Hydrophobic mismatch is the difference between the hydrophobic length of the integral proteins and the hydrophobic thickness of the membrane they span. Under the consideration of energy requirement, in order to avoid unfavorable exposure of hydrophobic surfaces to a hydrophilic environment, the hydrophobic length of the integral proteins is supposed to be approximately equal to the hydrophobic bilayer thickness.

Contents

Structure and organization

A biological membrane is a kind of amphipathic layer that acts as a barrier within or around a cell. In most case, it is a lipid bilayer, composed of a double layer of lipid molecules and proteins that may constitute close to 50% of membrane content. The interaction of integral proteins with the lipids inside membrane bilayer is of great importance for membrane function.

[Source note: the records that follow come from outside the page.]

-- ==== Sys2Proof/Tests/Slice0.lean ====
section
/-! SUPPORT. Tests: every check of WellFormed refuses an ill-formed command; a few commands with results worked out by hand from the
spec; and for each statement of Obligations.lean the witnesses of its hypotheses. -/
set_option Elab.async false
set_option maxRecDepth 1000000
namespace Sys2Proof.Tests
open Sys2Proof Sys2Proof.Machine

/-! ## Ill-formed commands -/

abbrev cmd (op : Nat) (p0 : Word) : Command := { opcode := BitVec.ofNat 16 op, target := 0xff, ps := p0 :: List.replicate 10 0 }

theorem test_wf_size : (Instr.ucrd {} 0 3).wellFormed = false ∧ (Instr.ucrd {} 4 8).wellFormed = false ∧ (Instr.ucrd {} 8 8).wellFormed = true ∧
    (Instr.registerRead {} 0 0 .clean).wellFormed = false ∧ (Instr.registerWrite {} 0 5 0 .clean).wellFormed = false ∧
    (Instr.prsWrite .host 0 6 0).wellFormed = false := by decide
theorem test_wf_exchange : (Instr.syncRsp 0 false (2 ^ 68) 0).wellFormed = false ∧ (Instr.driftCorrection []).wellFormed = false := by decide
theorem test_wf_flit : (Instr.dataFlit 0 { head := 0, slots := [0] }).wellFormed = false ∧
    (Instr.dataFlit 0 { head := 0, tail := 1 <<< 36 }).wellFormed = false ∧ (Instr.idleFlit 0 { head := 0 }).wellFormed = true ∧
    (Instr.nakFlit 0 { head := 0, slots := [] }).wellFormed = false ∧ (Instr.credit {} false 0).wellFormed = false := by decide
theorem test_wf_image : (Instr.assign { num := 3, manager := 0, members := 1, serial := 0 }).wellFormed = false ∧
    (Instr.routeWrite 0 [0]).wellFormed = false := by decide
theorem test_wf_descriptor : (Instr.nop (cmd 2 0)).wellFormed = false ∧ (Instr.nop { cmd 1 0 with ps := [] }).wellFormed = false ∧
    (Instr.modeQuiesce (cmd 0x12 5)).wellFormed = false ∧ (Instr.modeQuiesce (cmd 0x12 8)).wellFormed = true ∧
    (Instr.doorbellPoll []).wellFormed = false := by decide
theorem test_wf_payload : (Instr.peerWindowRead 0 0 0).wellFormed = false ∧ (Instr.peerWindowWrite 0 []).wellFormed = false ∧
    (Instr.inboundDmaWrite 0 0 0 []).wellFormed = false ∧ (Instr.inboundDmaRead 0 0 0 0 0).wellFormed = false := by decide
theorem test_wf_board : (Instr.trainStart [] [] []).wellFormed = false ∧ (Instr.quantumBoundary 0 [1]).wellFormed = false ∧
    (Instr.sensorSample [(3, 1), (3, 2)]).wellFormed = false ∧ (Instr.dimmTempPoll 0 0 256).wellFormed = false := by decide

/-! ## Commands on small states

`run` is a package in RUN_I that has joined an image of its own; thread 6 is at H without tables. -/

abbrev run : State := (((((State.reset.setFld regGlbMode 3 0 6).setFld regGlbMode 7 4 6).setReg regDmcTop (BitVec.ofNat 64 (2 ^ 40))).setFld
  regClkStatus 3 3 1).setFld regTrlImage 5 5 1).setFld regTrlImage 63 32 1
abbrev gprs (l : List (Nat × Word)) (s : State) : State :=
  s.modThread 6 (fun y => { y with pc := 0x1000, g := l.foldr (fun p (t : Tbl Word) => Tbl.set t p.1 p.2) [] })
/-- The state after a command. -/
def after (i : Instr) (s : State) : State := match exec i s with
  | .next u => u
  | _ => { s with vaux := !s.vaux }

-- R62: FFFF_FFFF_FFFF_FFFFh + 1 wraps; FFFFh is sign-extended.
theorem test_addi_wraps : ((after (.addi 6 4 1 1) (gprs [(1, 0xffffffffffffffff)] run)).thread 6).gpr 4 = 0 ∧
    ((after (.addi 6 4 1 0xffff) (gprs [(1, 5)] run)).thread 6).gpr 4 = 4 ∧
    ((after (.addi 6 4 1 1) (gprs [(1, 5)] run)).thread 6).pc = 0x1004 := by decide +kernel
-- R55: g0 reads as zero whatever is written.
theorem test_g0_stays : ((after (.addi 6 0 1 1) (gprs [(1, 5)] run)).thread 6).gpr 0 = 0 := by decide +kernel
-- R62: 8000h shifted left by 16 and sign-extended.
theorem test_lui_extends : ((after (.lui 6 4 0x8000) (gprs [] run)).thread 6).gpr 4 = 0xffffffff80000000 := by decide +kernel
-- 03_wemir_instruction_set.md, the fault in a delay slot: BNE g5, g6, +16 with g5 = 1 and g6 = 2 goes to its slot, then to 4010_0210h.
theorem test_bne_slot : ((after (.bne 6 true 5 6 4) ((gprs [(5, 1), (6, 2)] run).modThread 6 (fun y => { y with pc := 0x40100200 }))).thread 6).pc
      = 0x40100204 ∧
    ((after (.bne 6 true 5 6 4) ((gprs [(5, 1), (6, 2)] run).modThread 6 (fun y => { y with pc := 0x40100200 }))).thread 6).slot
      = some 0x40100210 := by decide +kernel
-- R65: not taken with A = 1, the slot is annulled.
theorem test_bne_annuls : ((after (.bne 6 true 5 6 4) (gprs [(5, 2), (6, 2)] run)).thread 6).pc = 0x1008 := by decide +kernel
-- R110, R111: SYSCALL saves the pc of the instruction and goes to the vector at S.
theorem test_syscall_saves : ((after (.syscall 6) ((gprs [] run).modThread 6 (fun y => { y with status := 0, s := { y.s with vbase := 0x8000 } }))).thread
    6).s.epc = 0x1000 := by decide +kernel
-- An instruction of thread 6 leaves its sibling as it was.
theorem test_sibling_unchanged : (after (.addi 6 4 1 1) (gprs [(1, 5)] run)).thread 7 = (gprs [(1, 5)] run).thread 7 := by decide +kernel

/-! ### Worked examples of the spec -/

abbrev pkg2 : State := (((State.reset.setFld regTrlImage 4 0 2).setFld (regDmcStatus 11) 0 0 1).setFld (regDmcStatus 0) 0 0 1)
-- 10_dram_subsystem.md, decoding one address: 1_0215_3A5C_D6C0h lies in channel 11.
theorem test_decoded_channel : pkg2.chanOf 0x102153a5cd6c0 = 11 := by decide +kernel
-- The same: bank 3, subchannel 1, bank group 7 of the channel's rank 0.
theorem test_decoded_bank : pkg2.dramBank 11 (0x2153a5cd6c0 / 64) % 256 = 3 * 64 + 1 * 8 + 7 := by decide +kernel
-- 16_thermos.md, a package-wide throttle: 2,950 MHz runs at 0.870 V and 3,000 MHz at 0.875 V.
theorem test_throttle_volts : voltOf 59 * 5 = 870 ∧ voltOf 60 * 5 = 875 := by decide
-- 20_register_space.md, a scrub enable without and with a grant: the write of C01h leaves 1800h without, and C01h with a grant of block 8.
theorem test_scrub_enable : (after (.prsWrite (.thread 7) 0x850048 8 0xc01) run).reg (regDmcScrub 5) = 0x1800 ∧
    (after (.prsWrite (.thread 7) 0x850048 8 0xc01) (((run.setFld (regTktGrant0 3) 8 8 1).setFld (regTktGrant0 3) 4 0 8).setReg (regTktGrant1 3) 99)).reg
      (regDmcScrub 5) = 0xc01 := by decide +kernel
-- 18_trip_log.md, a burst under a rate limit: an empty bucket suppresses a record of 3050h; the head stays.
abbrev burst (tokens : Nat) : State := { (run.setReg regTlgHead 0x12340) with
  log := { queue := [{ proc := 5, rank := 8, r := { clause := 325, code := 0x3050, origin := 5, realm := 0, p0 := 0, p1 := 0, p2 := 0, p3 := 0 } }]
           buckets := [(0x3050, tokens)] } }
theorem test_burst_suppressed : (after .tripLogRecord (burst 0)).reg regTlgHead = 0x12340 ∧
    (after .tripLogRecord (burst 1)).reg regTlgHead = 0x12341 ∧ (after .tripLogRecord (burst 1)).bucket 0x3050 = 0 := by decide +kernel

/-! ### Instruction words, written out from the formats of R58 and the opcode map of R61 -/

theorem test_word_addi : wordInstr 6 (BitVec.ofNat 32 (0xffff * 2 ^ 16 + 1 * 2 ^ 11 + 4 * 2 ^ 6 + 0x08)) = some (.addi 6 4 1 0xffff) := by decide
theorem test_word_load : wordInstr 6 (BitVec.ofNat 32 (0x8 * 2 ^ 16 + 1 * 2 ^ 11 + 4 * 2 ^ 6 + 0x13)) = some (.load 6 .ld 4 1 8) := by decide
theorem test_word_branch : wordInstr 6 (BitVec.ofNat 32 (2 ^ 29 + 4 * 2 ^ 16 + 6 * 2 ^ 11 + 5 * 2 ^ 6 + 0x21)) = some (.bne 6 true 5 6 4) := by decide
theorem test_word_jump : wordInstr 6 (BitVec.ofNat 32 (0xdfffffc0 + 0x28)) = some (.j 6 false (BitVec.allOnes 25)) := by decide
theorem test_word_atomic : wordInstr 6 (BitVec.ofNat 32 (0x3f * 2 ^ 26 + 3 * 2 ^ 21 + 2 * 2 ^ 16 + 1 * 2 ^ 11 + 4 * 2 ^ 6 + 0x30)) =
    some (.acas 6 true 3 4 1 2 3) := by decide
theorem test_word_system : wordInstr 6 (BitVec.ofNat 32 (3 * 2 ^ 30 + 0x30 * 2 ^ 16 + 1 * 2 ^ 11 + 0x31)) = some (.zeroVa 6 1) ∧
    wordInstr 6 (BitVec.ofNat 32 (0x31)) = some (.syscall 6) := by decide
theorem test_word_vector : wordInstr 6 (BitVec.ofNat 32 (2 * 2 ^ 24 + 1 * 2 ^ 21 + 3 * 2 ^ 16 + 2 * 2 ^ 11 + 1 * 2 ^ 6 + 0x38)) =
    some (.vint 6 0 2 1 3 2 1) := by decide
theorem test_word_illegal : wordInstr 6 0 = none ∧ wordInstr 6 0xffffffff = none ∧
    wordInstr 6 (BitVec.ofNat 32 (2 ^ 29 + 0x31)) = none := by decide

/-! ### Check functions (their standards' examples) -/

theorem test_crc32c : crc32c 0 [0x31, 0x32, 0x33, 0x34, 0x35, 0x36, 0x37, 0x38, 0x39] = 0xe3069283 := by decide +kernel
theorem test_sha256 : beNat (sha256 [0x61, 0x62, 0x63]) = 0xba7816bf8f01cfea414140de5dae2223b00361a396177a9cb410ff61f20015ad := by
  decide +kernel

/-! ## Witnesses: states and operands that meet the hypotheses of each clause of a statement -/

namespace A1
abbrev m6 : State := (((((State.reset.setFld regGlbMode 3 0 6).setFld regGlbMode 7 4 6).setReg regDmcTop (BitVec.ofNat 64 (2^40))).setFld regClkStatus 3 3 1).setFld regTrlImage 5 5 1).setFld regTrlImage 63 32 1
abbrev gg (l : List (Nat × Word)) : Tbl Word := l.foldr (fun p (t : Tbl Word) => Tbl.set t p.1 p.2) []
abbrev g (l : List (Nat × Word)) (s : State) : State := s.modThread 6 (fun y => {y with pc := 0x1000, g := gg l})
abbrev r0 : State := g [(1, 5), (2, 7), (3, 9)] m6

theorem test_witness_IntegerImmediates :
    (r0.threadExists 6 = true ∧ r0.startInstr 6 (some 0) = (r0, true)) := by decide +kernel

theorem test_witness_IntegerRegisterForms :
    (r0.threadExists 6 = true ∧ r0.startInstr 6 (some 0) = (r0, true) ∧ (0 : BitVec 5) = (0 : BitVec 5)) ∧
    (r0.threadExists 6 = true ∧ r0.startInstr 6 (some 0) = (r0, true)) ∧
    (r0.threadExists 6 = true ∧ r0.startInstr 6 (some 5) = (r0, true) ∧ (0 : BitVec 5) = (0 : BitVec 5)) ∧
    (r0.threadExists 6 = true ∧ r0.startInstr 6 (some 5) = (r0, true)) ∧
    (r0.threadExists 6 = true ∧ r0.startInstr 6 (some 0) = (r0, true) ∧ (2 : BitVec 5) ≠ (0 : BitVec 5)) ∧
    (r0.threadExists 6 = true ∧ r0.startInstr 6 (some 0) = (r0, true) ∧ (3 : BitVec 5) ≠ (0 : BitVec 5)) ∧
    (r0.threadExists 6 = true ∧ r0.startInstr 6 (some 5) = (r0, true) ∧ (3 : BitVec 5) ≠ (0 : BitVec 5)) ∧
    (r0.threadExists 6 = true ∧ r0.startInstr 6 (some 0) = (r0, true) ∧ (0 : BitVec 5) = (0 : BitVec 5)) := by
  refine ⟨?_, ?_, ?_, ?_, ?_, ?_, ?_, ?_⟩ <;> decide +kernel

def a4_4 : State := g [(1, 0x8000000000000000), (2, 0xfffffffffffffff7)] m6
def a4_5 : State := g [(1, 0x8000000000000000), (2, 0xfffffffffffffff7)] m6
theorem test_witness_ProductsAndCounts :
    (a4_4.threadExists 6 = true ∧ a4_4.startInstr 6 (some 5) = (a4_5, true)) ∧
    (a4_4.threadExists 6 = true ∧ a4_4.startInstr 6 (some 0) = (a4_5, true)) := by decide +kernel

def a5_4 : State := g [(1, 0x8000000000000000), (2, 0xffffffffffffffff)] m6
def a5_5 : State := g [(1, 0x8000000000000000), (2, 0xffffffffffffffff)] m6
theorem test_witness_Divisions :
    (a5_4.threadExists 6 = true ∧ a5_4.startInstr 6 (some 4) = (a5_5, true) ∧
      (a5_5.thread 6).gpr (1 : BitVec 5) = (9223372036854775808 : Word) ∧
      (a5_5.thread 6).gpr (2 : BitVec 5) = (18446744073709551615 : Word)) ∧
    (a5_4.threadExists 6 = true ∧ a5_4.startInstr 6 (some 4) = (a5_5, true) ∧ (a5_5.thread 6).gpr (2 : BitVec 5) ≠ (0 : Word)) ∧
    (r0.threadExists 6 = true ∧ r0.startInstr 6 (some 4) = (r0, true) ∧ (r0.thread 6).gpr (4 : BitVec 5) = (0 : Word)) := by decide +kernel

def a9_5 : State := r0.modThread 6 (fun y => {y with slot := some 0x2000})
def a9_6 : State := r0.modThread 6 (fun y => {y with slot := some 0x2000})
def b2_5 : State := g [(2, 0x8000)] m6
def b2_6 : State := g [(2, 0x8000)] m6
def b3_5 : State := r0.modThread 6 (fun y => {y with slot := some 0x2000})
def b3_6 : State := r0.modThread 6 (fun y => {y with slot := some 0x2000})
theorem test_witness_ControlTransfers :
    (r0.threadExists 6 = true ∧ r0.startInstr 6 none = (r0, true) ∧ (r0.thread 6).slot = none) ∧
    (a9_5.threadExists 6 = true ∧ a9_5.startInstr 6 none = (a9_6, true) ∧ (a9_6.thread 6).slot ≠ none) ∧
    (r0.threadExists 6 = true ∧ r0.startInstr 6 none = (r0, true) ∧ (r0.thread 6).slot = none) ∧
    (r0.threadExists 6 = true ∧ r0.startInstr 6 none = (r0, true) ∧ (r0.thread 6).slot = none ∧
      BitVec.toNat ((r0.thread 6).gpr (2 : BitVec 5)) % 4 ≠ 0) ∧
    (b2_5.threadExists 6 = true ∧ b2_5.startInstr 6 none = (b2_6, true) ∧ BitVec.toNat ((b2_6.thread 6).gpr (2 : BitVec 5)) % 4 = 0 ∧
      (b2_6.thread 6).slot = none) ∧
    (b3_5.threadExists 6 = true ∧ b3_5.startInstr 6 none = (b3_6, true) ∧ (b3_6.thread 6).slot ≠ none) := by
  refine ⟨?_, ?_, ?_, ?_, ?_, ?_⟩ <;> decide +kernel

The thickness of biological membrane is approximately same with the hydrophobic core of lipid bilayer. At the same time, the protein embedded inside one membrane could have different hydrophobic length, for example Escherichia coli, a Gram negative bacterium that is commonly found in the lower intestine of warm-blooded animals, the predicted length of inner membrane enzyme leader peptidase for the second transmembrane helix is only 15 amino acids long. While resides in the same membrane, the helices of lactose permease has the mean length of 24±4 residues long. Vice versa, membrane proteins with the same length can be encountered in bilayers of different thickness. Like in eukaryotic cells, due to their higher content of cholesterol and sphingomyelin, the plasma membrane is much thicker than the membranes of the endoplasmic reticulum. Yet all proteins that are abundant in the plasma membrane are initially integrated in the endoplasmic reticulum upon synthesis on ribosomes.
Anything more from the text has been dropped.